Susan Shaw returns with a raw and moving story of a young rape victim's journey toward healing, empowered by poetry and music, family and friends.
Publishers Weekly
In this extraordinarily tender novel, Shaw (The Boy from the Basement) eloquently encapsulates what it feels like to be a victim of rape. On the last day of seventh grade, Tracy is brutally assaulted by an older boy she knows. From that day on, even after her attacker is arrested and pleads guilty, she has trouble believing she is safe. Worse, she can no longer find any comfort in her memories of her mother, who died when Tracy was only three. "I couldn't even think of Mama and the yellow rose and the yellow dress or the way her stories felt.... How could I fix the shattered piece?" Feeling unprotected, disconnected from her once-happy childhood and alone, Tracy stays indoors for almost the entire summer, unable to face unknown horrors. Going to a therapist doesn't help, although she does find some relief when she practices the piano. Soon music becomes the center of her days, distracting her from scary thoughts but also further isolating her from friends. Intimate, first-person narrative honestly expresses Tracy's full range of emotions as well as her state of paralysis, unable to think about her attack or move past it. The author adroitly avoids spelling out the particulars of the rape, conveying its impact through Tracy's conscious or subconscious choice to try to blank out the details. Readers may find themselves so engrossed in Tracy's trauma that they might have trouble putting the book down until Tracy finally comes to terms with her experiences. Ages 14-up. (Oct.)

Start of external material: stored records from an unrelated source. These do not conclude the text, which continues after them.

/-- R111. Going through the findings, the slot of one of them keeps it waiting or is placed. -/
theorem manifestSteps_settles {f : Finding} (n : Nat) (honly : OnlyNamedBy f c.store.findings) (hidle : c.store.current = none) (h : FindingWaits f c) :
    FindingWaits f (manifestSteps n c) ∨ Placed f (manifestSteps n c) := by
  induction n generalizing c with
  | zero => exact .inl h
  | succ n ih =>
    obtain ⟨hword, hmem⟩ := h
    unfold manifestSteps
    split
    · exact .inr (dataPhase_places honly hidle hmem)
    · next g hg =>
      have hfindings := releaseFinding_findings g c
      split
      · exact .inl ⟨hword, hmem⟩
      · by_cases hslot : g.slot = f.slot
        · obtain rfl := honly g (List.mem_of_find?_eq_some hg) hslot
          obtain ⟨hdirty, hqueued⟩ := release_frees (c := dropFinding g c) hidle g.slot
          have hpasses : PassesBy g.slot (release g.slot (dropFinding g c)) (manifestSteps n (release g.slot (dropFinding g c))) :=
            manifestSteps_passesBy n fun x hx => by
              rw [hfindings] at hx
              simpa using (List.mem_filter.mp hx).2
          exact .inr (.inr ⟨hpasses.word.trans hdirty, hpasses.dirty _ hqueued⟩)
        · have hpasses := releaseFinding_passesBy hslot c
          refine ih (fun x hx => ?_) (hpasses.current hidle) ⟨hpasses.word.trans hword, ?_⟩
          · rw [hfindings] at hx
            exact honly x (List.mem_of_mem_filter hx)
          · rw [hfindings]
            exact List.mem_filter.mpr ⟨hmem, by simpa using Ne.symm hslot⟩

theorem manifestPhase_settles {f : Finding} (honly : OnlyNamedBy f c.store.findings) (hidle : c.store.current = none) (h : FindingWaits f c) :
    FindingWaits f (manifestPhase c) ∨ Placed f (manifestPhase c) :=
  manifestSteps_settles (c := { c with store.scanPhase := .manifests }) _ honly hidle h

/-! ## The whole command -/

/-- R110. What the sweep makes of the slot, by the first row that applies. -/
theorem sweep_rows (c : Chip) (slot : Nat) :
    (¬SpareErased c slot 60 4 →
        Sweeps slot ⟨.retired, none⟩ c.store.dirtyQueue c.store.findings (slotSwept slot (classifySpare (readSpare c slot)) c)) ∧
      (SpareErased c slot 60 4 → SpareHeld c slot →
        Sweeps slot ⟨.full, none⟩ c.store.dirtyQueue (c.store.findings ++ [spareFinding c slot])
          (slotSwept slot (classifySpare (readSpare c slot)) c)) ∧
      (SpareErased c slot 60 4 → SpareClean c slot →
        Sweeps slot ⟨.erased, none⟩ c.store.dirtyQueue c.store.findings (slotSwept slot (classifySpare (readSpare c slot)) c)) ∧
      (SpareErased c slot 60 4 → ¬SpareHeld c slot → ¬SpareClean c slot →
        Sweeps slot ⟨.dirty, none⟩ (if slot ∈ c.store.dirtyQueue then c.store.dirtyQueue else c.store.dirtyQueue ++ [slot]) c.store.findings
          (slotSwept slot (classifySpare (readSpare c slot)) c)) := by
  refine ⟨fun h => ?_, fun h hheld => ?_, fun h hclean => ?_, fun h hheld hclean => ?_⟩
  · rw [classifySpare_of_retired h]
    exact slotSwept_retired slot c
  · rw [classifySpare_of_held h hheld]
    exact slotSwept_finding slot _ _ _ c
  · rw [classifySpare_of_clean h hclean]
    exact slotSwept_erased slot c
  · rw [classifySpare_of_dirty h hheld hclean]
    exact slotSwept_dirty slot c

/-- R110. Only a finding joins the findings. -/
theorem findings_of_no_finding (c : Chip) (slot : Nat) (h : ¬SpareErased c slot 60 4 ∨ ¬SpareHeld c slot) :
    (slotSwept slot (classifySpare (readSpare c slot)) c).store.findings = c.store.findings := by
  obtain ⟨hretired, -, hclean, hdirty⟩ := sweep_rows c slot
  by_cases hlive : SpareErased c slot 60 4
  · by_cases hc : SpareClean c slot
    · exact (hclean hlive hc).findings
    · exact (hdirty hlive (h.resolve_left (not_not.mpr hlive)) hc).findings
  · exact (hretired hlive).findings

/-- R110, R111. A last slot that is no finding stays as it was classified. -/
theorem Sweeps.passed {word : SlotInfo} {queue : List Nat} (h : Sweeps slot word queue c.store.findings d) (hunnamed : Unnamed slot c.store.findings) :
    slotInfo (manifestPhase d) slot = word ∧ ∀ x ∈ queue, x ∈ (manifestPhase d).store.dirtyQueue := by
  have hpasses := manifestPhase_passesBy (slot := slot) (c := d) (h.findings ▸ hunnamed)
  exact ⟨hpasses.word.trans h.word, fun x hx => hpasses.dirty x (h.queue ▸ hx)⟩

/-- R111, R112. A last slot that is a finding waits so, is HELD or is released. -/
theorem Sweeps.settled {queue : List Nat} {f : Finding} (h : Sweeps f.slot ⟨.full, none⟩ queue (c.store.findings ++ [f]) d)
    (hunnamed : Unnamed f.slot c.store.findings) : FindingWaits f (manifestPhase d) ∨ Placed f (manifestPhase d) := by
  have honly : OnlyNamedBy f d.store.findings := fun x hx hslot => by
    rw [h.findings] at hx
    rcases List.mem_append.mp hx with hearlier | hlast
    · exact absurd hslot (hunnamed x hearlier)
    · simpa using hlast
  exact manifestPhase_settles honly h.current ⟨h.word, by rw [h.findings]; simp⟩

/-- Settles O36, by the row of R110 for the spare area's bytes and, for the last slot, by the phases that follow. -/
theorem sweepClassifiesSlot : Obligations.SweepClassifiesSlot := by
  unfold Obligations.SweepClassifiesSlot
  intro s slot live hcurrent c sp erased eraseMark retired held clean found
  obtain ⟨hretired, hheld, hclean, hdirty⟩ := sweep_rows c slot
  have hnone := findings_of_no_finding c slot
  have hstanding := slotSwept_standing slot (classifySpare (readSpare c slot)) c
  have hrun := sweepRead_eq hcurrent
  have hlive : ¬retired → SpareErased c slot 60 4 := not_not.mp
  refine ⟨_, sweepRead c, exec_of_run rfl rfl, rfl, fun hmore => ?_, fun hlast => ?_⟩
  · have hswept : sweepRead c = slotSwept slot (classifySpare (readSpare c slot)) c := by rw [hrun, if_pos hmore]
    have hfindings : (settle (sweepRead c)).store.findings = (slotSwept slot (classifySpare (readSpare c slot)) c).store.findings := by
      rw [hswept]
      simp
    rw [hfindings, settle_standing, hswept]
    refine ⟨hstanding, fun h => ⟨(hretired h).word, (hretired h).queue⟩, fun h hh => ?_, hnone, fun h hc => ?_, fun h hh hc => ?_⟩
    · obtain ⟨hword, hqueue, hlist, -⟩ := hheld (hlive h) hh
      exact ⟨hword, hqueue, hlist⟩
    · obtain ⟨hword, hqueue, -, -⟩ := hclean (hlive h) hc
      exact ⟨hword, hqueue⟩
    · obtain ⟨hword, hqueue, -, -⟩ := hdirty (hlive h) hh hc
      exact ⟨hword, fun hnew => by rw [hqueue, if_neg hnew]⟩
  · have hphase : sweepRead c = manifestPhase (slotSwept slot (classifySpare (readSpare c slot)) c) := by rw [hrun, if_neg (Nat.not_lt.mpr hlast)]
    rw [hphase]
    refine ⟨(manifestPhase_does _).2, fun hunnamed => ⟨fun h => ?_, fun h hh => ?_, fun h hc => ?_, fun h hh hc => ?_⟩⟩
    · exact ((hretired h).passed hunnamed).1
    · exact (hheld (hlive h) hh).settled (f := spareFinding c slot) hunnamed
    · exact ((hclean (hlive h) hc).passed hunnamed).1
    · obtain ⟨hword, hkept⟩ := (hdirty (hlive h) hh hc).passed hunnamed
      exact ⟨hword, hkept slot (by split <;> simp_all)⟩

end Sys2Proof.Machine
end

Copyright 2007 Reed Business Information
VOYA
Thirteen-year-old Tracy is five-foot-nine and, in her own words, looks mature. As she walks home from school on the last day of seventh grade, the older brother of a boy she knows throws her in his car. She struggles through long, lonely, and cold months before she can even say what happened next: rape. What is equally frightening to Tracy is feeling she has lost her connection with her mother, who died ten years before but whose visits on moonbeams in the night help Tracy feel loved and safe. Those visits vanish after she is raped and beaten, so Tracy shuts herself away from everyone but her father and her piano. She discovers that she can float away on music and begins to work seven hours a day playing and composing. The rapist is caught and offers a confession, but on the day he is to enter his plea in court, Tracy panics and runs away. The perseverance of her friends, the rapist's guilty plea, and the discovery of a new therapist all finally place Tracy on the path to healing. This novel shares many themes with Laurie Halse Anderson's Speak (Farrar Straus Giroux, 1999/VOYA December 1999), although Tracy seems significantly younger than Anderson's protagonist and has a much more involved and sympathetic father who struggles to help his daughter. Tracy's deliberate decisions to cut herself off from others, her refusal to deal with what happened, and her solace in music all ring true. It is a sensitively written story on a difficult subject and another book that will help to give voice to and understanding on a topic too often ignored. Reviewer: Mary Ann Darby
Carolyn LehmanCopyright 2006 Reed Business Information.
-
School Library Journal
Gr 7 Up
As this compelling and well-crafted novel opens, Tracy has already experienced more than her share of trauma and loss. Her mother died when she was three. Then, on the last day of seventh grade, a classmate's older brother abducts her, rapes and beats her, and leaves her for dead. Tracy has survived, but how is she going to live? Set in the immediate aftermath of the rape, the first-person narrative follows the girl's struggle to regain her equilibrium. While classmates and teachers pity her and fear for her, readers experience her urgent attempts to reconnect with the memory of feeling safe. Vivid metaphors and tactile images make her private world a rich and rewarding place to be. Tracy is no pitiful victim. As she works through a period of agoraphobia, she finds ways to help herself heal. She has a lot to draw on: a kind father, the memory of a loving mother, good friends who wait in the wings for her "return." But in the depths of her post-trauma reaction she must first discover safety within herself. She draws on the power of music and her own creativity long before she is ready for talk therapy and all that comes with it. In the literature of trauma, this book is a rare find. The violence and pity are offstage. The focus is on Tracy's feelings as she discovers her capacity to heal in the shadow of pain and loss. Her growth is realistic and hopeful. This is an excellent and ultimately reassuring book.
Kirkus Reviews
After her devastating look at the effects of child abuse in The Boy from the Basement (2006), Shaw deftly tackles another difficult topic: the psychological wounds caused by a violent rape. Without really describing the attack or even using the word "rape" until late in the narrative, she focuses on 13-year-old Tracy's inability to cope with her trauma, nearly eliminating any suspense about the crime or the criminal. Instead, suspense centers on Tracy's emotional turmoil as the girl retreats into a solitary world after the attack. Nearly unable to leave her house, Tracy becomes obsessed with playing the piano, an activity she previously disliked. She's comfortable only with her father and her best friend Caroline, and she isn't too sure about Caroline. Visits to a therapist appear to make her worse. Readers may become as frustrated as Tracy with her slow progress, but the girl's courageous struggle will keep them reading. Compelling and affecting, especially for Shaw's audience. (Fiction. YA)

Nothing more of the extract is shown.